Dose dependent effect of C-type natriuretic peptide signaling in glycosaminoglycan synthesis during TGF-beta 1 induced chondrogenic differentiation of mesenchymal stem cells

Tezcan B., Serter S., Kiter E., Tufan A. C.

JOURNAL OF MOLECULAR HISTOLOGY, vol.41, pp.247-258, 2010 (SCI-Expanded) identifier identifier identifier

  • Publication Type: Article / Article
  • Volume: 41
  • Publication Date: 2010
  • Doi Number: 10.1007/s10735-010-9284-4
  • Journal Indexes: Science Citation Index Expanded (SCI-EXPANDED), Scopus
  • Page Numbers: pp.247-258
  • Eskisehir Osmangazi University Affiliated: Yes


Recent investigations credited important roles to C-type natriuretic peptide (CNP) signaling during chondrogenesis.

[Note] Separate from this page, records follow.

-- ==== Sys2Proof/Machine/Control.lean ====
section
/-! DEFINITION. Fetching a clause (01 R7 to R10, R27 to R30), the control transfers (08 R183 to R185), EXIT and its
completion (05 R119, R120), YIELD and NOP (08 R186), and a word of an unassigned slot (02 R45). -/

namespace Sys2Proof.Machine

open Sys2Proof

/-! ### The clause walk (R30) -/

/-- The instruction words of a clause from index `i` to `last`, with the index each stands at, and the index after the
last one walked. -/
def walkClause (code : List Word) (last : Nat) : Nat → Nat → List (Nat × Word × Option Word) × Nat
  | 0, i => ([], i)
  | fuel + 1, i =>
    if last < i then ([], i)
    else
      let w := code.getD i 0
      let two := hasSecondWord w
      let r := walkClause code last fuel (i + if two then 2 else 1)
      ((i, w, if two then some (code.getD (i + 1) 0) else none) :: r.1, r.2)

/-- The instruction a word and its second word stand for. -/
def instrOf (w : Word) (e : Option Word) : Instr := (ofOp (opOf w) w e).getD (.unassignedSlotIssue ⟨w, e⟩)

/-- The instruction that stands at an index of a code segment: its word and, when it has one, the word after it (R10). -/
def instrAt (code : List Word) (pc : Nat) : Instr :=
  let w := code.getD pc 0
  instrOf w (if hasSecondWord w then some (code.getD (pc + 1) 0) else none)

/-- A word that accesses memory: held by a fence (R264) and by a PBAR.SYNC (R294). -/
def accessWord : Instr → Bool
  | .ldf _ | .stf _ | .mon _ | .launch _ => true
  | .ld _ | .st _ | .lds _ | .sts _ | .atom _ | .cas _ | .red _ | .xred _ | .xrd _ | .pref _ | .cctl _ => true
  | .tend _ | .tval _ | .cpy _ | .cpyg _ | .cpys _ => true
  | _ => false

/-- Header fields (R9). -/
def hdrMark (w : Word) : Nat := (w.extractLsb' 28 4).toNat
def hdrCount (w : Word) : Nat := (w.extractLsb' 24 4).toNat
def hdrClass (w : Word) : Nat := (w.extractLsb' 21 3).toNat
def hdrWaits (w : Word) (t : Nat) : Bool := w.getLsbD (15 + t)
def hdrYield (w : Word) : Bool := w.getLsbD 14

/-- Vector registers that the words of a clause read and write, and whether a word touches what an earlier one writes
(R29). -/
def clauseRegs (h : Sheaf) (k : Stook) (ws : List (Nat × Word × Option Word)) : List Nat × List Nat × Bool :=
  ws.foldl (fun acc w =>
    let fp := footprint (instrOf w.2.1 w.2.2) h k
    (acc.1 ++ fp.1, acc.2.1 ++ fp.2, acc.2.2 || (fp.1 ++ fp.2).any fun r => acc.2.1.contains r)) ([], [], false)

/-- Whether a word of a clause touches a scalar register that an earlier one writes (R29). -/
def scalarHazard (ws : List (Nat × Word × Option Word)) : Bool :=
  (ws.foldl (fun (acc : List Nat × Bool) w =>
    let fp := scalarFootprint (instrOf w.2.1 w.2.2)
    (acc.1 ++ fp.2, acc.2 || (fp.1 ++ fp.2).any fun r => acc.1.contains r)) ([], false)).2

/-- The clause checks in the order of R30: the first that fails, or the clause's words. -/
def fetchCheck (code : List Word) (k : Stook) (h : Sheaf) (pc : Nat) : Except Cause (List (Nat × Word × Option Word)) :=
  let hd := code.getD pc 0
  let last := pc + hdrCount hd
  let ws := walkClause code last 15 (pc + 1)
  let instrs := ws.1
  match firstFail
    [(pc < code.length, .codeBounds),
     (hdrMark hd = 12, .illegalHeader),
     (hdrCount hd != 0 && hdrClass hd != 7, .illegalHeader),
     (last < code.length, .codeBounds),
     ((hd.extractLsb' 0 14) == 0, .illegalEncoding),
     (instrs.all fun w => classOf w.2.1 = hdrClass hd, .illegalClass),
     (ws.2 ≤ last + 1 && instrs.all fun w => !(keyOf (opOf w.2.1) == .M) || w.2.1.getLsbD 0, .illegalEncoding),
     ((instrs.dropLast).all fun w => !isTransferOp (opOf w.2.1), .illegalEncoding),
     (!(1 ≤ hdrClass hd && hdrClass hd ≤ 4) || !((clauseRegs h k instrs).2.2 || scalarHazard instrs), .illegalEncoding)] with
  | some c => .error c
  | none => .ok instrs

/-- The granule of code that keeps a clause from being read: the cause, the level of the walk and the address (R363). A
header that stands outside the segment, or one that is no header, is judged first. -/
def Launch.codeStop (L : Launch) (pc : Nat) : Option (Cause × Nat × Nat) :=
  let at? (j : Nat) : Option (Cause × Nat × Nat) :=
    let va := L.desc.codeVa + 4 * j
    (L.codeFaults.find? fun f => f.1 == va / 65536).map fun f => (f.2.1, f.2.2, va)
  let hd := L.code.getD pc 0
  let last := pc + hdrCount hd
  if L.code.length ≤ pc then none
  else match at? pc with
    | some x => some x
    | none => if hdrMark hd = 12 && last < L.code.length then at? last else none

/-- A lane enters the clause at its PC, in the path that `tag` names (R98). -/
def Lane.enter (x : Lane) (hd : Word) (tag : Nat := 0) : Lane :=
  { x with hdr := x.pc, cls := hdrClass hd, fin := x.pc + 1 + BitVec.ofNat 32 (hdrCount hd), pc := x.pc + 1,
           inside := true, pos := 0, latches := [], wrote := [], refilled := false, yields := hdrYield hd, tag := tag }

/-- Lanes at a header ask for the refill of the spilled registers that their clause reads (R110). -/
def Sheaf.askRefill (h : Sheaf) (m : LaneMask) (reads : List Nat) : Sheaf :=
  let rs := (reads.filter fun r => h.spilled.contains r).eraseDups
  h.modLanes (maskFilter m fun l => !(h.lane l).refilled) fun _ x =>
    { x with pending := x.pending ++ ((rs.filter fun r => !x.pending.contains (r, 0)).map fun r => (r, 0)) }

/-- The words of a code segment that lie in a granule are read again, by a walk of their own (R361, R371). -/
def State.refetch (s : State) (ctx va : Nat) : State :=
  let g := va / 65536
  let need : Need := { ex := true }
  let fresh (l : Launch) : Launch :=
    if l.ctx != ctx || !(l.codeFaults.any fun f => f.1 == g) then l
    else
      let word (j : Nat) : Word :=
        match s.nodeLocate ctx (l.desc.codeVa + 4 * j) need with
        | .error _ => 0
        | .ok b => BitVec.ofNat 32 (leNat ((List.range 4).map fun x => s.homeByte (b.pa + x)))
      match s.walk ctx (max l.desc.codeVa (65536 * g)) with
      | .fail c lv => { l with codeFaults := l.codeFaults.map fun f => if f.1 == g then (g, c, lv) else f }
      | .leaf lv e => match s.permit ctx need e with
        | some c => { l with codeFaults := l.codeFaults.map fun f => if f.1 == g then (g, c, lv) else f }
        | none => { l with
            codeFaults := l.codeFaults.filter fun f => f.1 != g
            code := l.code.mapIdx fun j w => if (l.desc.codeVa + 4 * j) / 65536 = g then word j else w }
  { s with launches := s.launches.map fresh }

/-- CLAUSE_FETCH: a path at a header. A breakpoint or a stop-all parks lanes not yet released from it (R122, R123,
R373); a failed check traps the path at the header (R30); a token of WAIT that is not zero leaves the path waiting (R27);
lanes with a pending register of the clause stay at the header, a read of a spilled register among them (R28, R110); the
rest enter, as a path of its own where the scoreboard has held one of them (R98), and their first word is the next to
issue. -/
def fetchHere (p : PathRef) (s : State) : State :=
  match s.stook? p.stook with
  | none => s
  | some k =>
    let h := k.sheaf p.sheaf
    let E := maskFilter p.lanes fun l => (h.lane l).running && !(h.lane l).inside
    let L := s.launchOf k
    if E = 0 || (k.stopping != 0 && !L.desc.rotates) || L.ending.isSome then s
    else
      let pc := ((lanesOf E).head?.map fun l => (h.lane l).pc).getD 0
      let fresh := maskFilter E fun l => !(h.lane l).passed
      let here : Focus := { stook := p.stook, sheaf := p.sheaf, lanes := E }
      if fresh != 0 && (k.stopAll || L.breakpoints.contains pc) then
        { s.stopLanes { here with lanes := fresh } 0 .breakpoint { va := L.desc.codeVa + 4 * pc.toNat } with next := s.next + 32 }
      else
        match L.codeStop pc.toNat with
        | some (.xlateMiss, lv, va) => (s.joinFault (s.missRec k here va lv .fetch true)).2
        | some (c, lv, va) => s.takeFault here 0 c { detail := BitVec.ofNat 32 lv, va := va, kind := .fetch }
        | none =>
        match fetchCheck L.code k h pc.toNat with
        | .error c => s.takeTrap here 0 c { va := L.desc.codeVa + 4 * pc.toNat, kind := .fetch }
        | .ok ws =>
          let hd := L.code.getD pc.toNat 0
          if (List.range 6).any fun t => hdrWaits hd t && h.tokenCount t != 0 then s
          else
            let regs := clauseRegs h k ws
            let s := s.modSheaf p.stook p.sheaf fun h => h.askRefill E regs.1
            let h := s.sheafAt p.stook p.sheaf
            let goes := maskFilter E fun l => !(h.lane l).pending.any fun q => (regs.1 ++ regs.2.1).contains q.1
            let tag := if (lanesOf goes).any fun l => (h.lane l).tag != 0 then s.next else 0
            let s := s.modSheaf p.stook p.sheaf fun h => h.modLanes goes fun _ x => x.enter hd tag
            if goes = 0 then s else { s with focus := some { here with lanes := goes }, next := s.next + 1 }

/-- A path's fetch. Where a page of its code could not be read, it walks again (R361); a miss, unless its fault is outstanding (R369). -/
def fetchPath (p : PathRef) (s : State) : State :=
  let k := (s.stook? p.stook).getD default
  let pc := ((lanesOf p.lanes).head?.map fun l => ((k.sheaf p.sheaf).lane l).pc.toNat).getD 0
  match (s.launchOf k).codeStop pc with
  | none => fetchHere p s
  | some (c, _, va) => fetchHere p (if c == .xlateMiss && (s.granuleFault k.ctx va).isSome then s else s.refetch k.ctx va)

/-- CLAUSE_FETCH (R30) -/
def execClauseFetch (p : PathRef) (s : State) : Host.Outcome State Fault Refusal := event s (fetchPath p)

/-! ### Transfers (R184) -/

/-- A transfer: each executing lane to its own target header. -/
def transferWord (i : Instr) (s : State) (target : Sheaf → Nat → Word) (pre : LaneMask → Sheaf → Sheaf) :
    Host.Outcome State Fault Refusal :=
  issueWord i s fun p s => s.modSheaf p.stook p.sheaf fun h =>
    ((pre p.lanes h).modLanes p.lanes fun l x => x.goto (target h l)).count

def noWrite : LaneMask → Sheaf → Sheaf := fun _ h => h

/-- The header of the clause that holds the branch, plus the conditional offset (R13, R33). -/
def jcTarget (w : JcWord) (x : Lane) : Word := x.hdr + w.off.signExtend 32

/-- BRA (R184) -/
def execBra (w : JWord) (s : State) :=
  transferWord (.bra w) s (fun h l => (h.lane l).hdr + w.off.signExtend 32) noWrite
/-- BRV (R184) -/
def execBrv (w : JcWord) (s : State) :=
  transferWord (.brv w) s (fun h l => if h.src 0 w.a l != 0 then jcTarget w (h.lane l) else (h.lane l).fin) noWrite
/-- BRS (R184) -/
def execBrs (w : JcWord) (s : State) :=
  transferWord (.brs w) s (fun h l => if h.ssrc w.a != 0 then jcTarget w (h.lane l) else (h.lane l).fin) noWrite
/-- CALL (R184): the link register takes the index of the next clause's header. -/
def execCall (w : JcWord) (s : State) :=
  transferWord (.call w) s (fun h l => jcTarget w (h.lane l))
    fun E h => h.writeLanes E false w.a.toNat fun l => (h.lane l).fin.setWidth 64
/-- RET (R184) -/
def execRet (w : JcWord) (s : State) := transferWord (.ret w) s (fun h l => h.src 0 w.a l) noWrite
/-- JMPI (R184) -/
def execJmpi (w : JcWord) (s : State) :=
  transferWord (.jmpi w) s (fun h l => jcTarget w (h.lane l) + 2 * h.src 0 w.a l) noWrite

/-! ### EXIT (R119, R120, R185) -/

/-- A lane whose EXIT has issued: its transaction ends without its writes, its monitor is disarmed. -/
def Lane.exitIssue (x : Lane) : Lane :=
  { x with exitIssued := true, hold := none, monitor := none, fence := none, latches := [],
           tx := { (default : TxState) with ticket := 0 } }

This study investigated the putative role of CNP in transforming growth factor (TGF)-beta 1 induced in vitro chondrogenic differentiation of mesenchymal stem cells (MSCs) in pellet culture. MSCs were derived from human trabecular bone and were characterized on the basis of their cell surface antigens and adipogenic, osteogenic, and chondrogenic differentiation potential. TGF-beta 1 induced chondrogenic differentiation and glycosaminoglycan (GAG) synthesis was analyzed on the basis of basic histology, collagen type II, Sox 9 and aggrecan expressions, and Alcian blue staining. Results revealed that human trabecular bone-derived MSCs express CNP and NPR-B analyzed on the basis of RT-PCR and immunohistochemistry. In pellet cultures of MSCs TGF-beta 1 successfully induced chondrogenic differentiation and GAG synthesis. RT-PCR analyses of both CNP and NPR-B during this process revealed an activation of this signaling pathway in response to TGF-beta 1. Similar cultures induced with TGF-beta 1 and treated with different doses of CNP showed that CNP supplementation at 10(-8) and 10(-7) M concentrations significantly increased GAG synthesis in a dose dependent manner, whereas at 10(-6) M concentration this stimulatory effect was diminished. In conclusion, CNP/NPR-B signaling pathway is activated during TGF-beta 1 induced chondrogenic differentiation of human trabecular bone-derived MSCs and may strongly be involved in GAG synthesis during this process. This effect is likely to be a dose-dependent effect.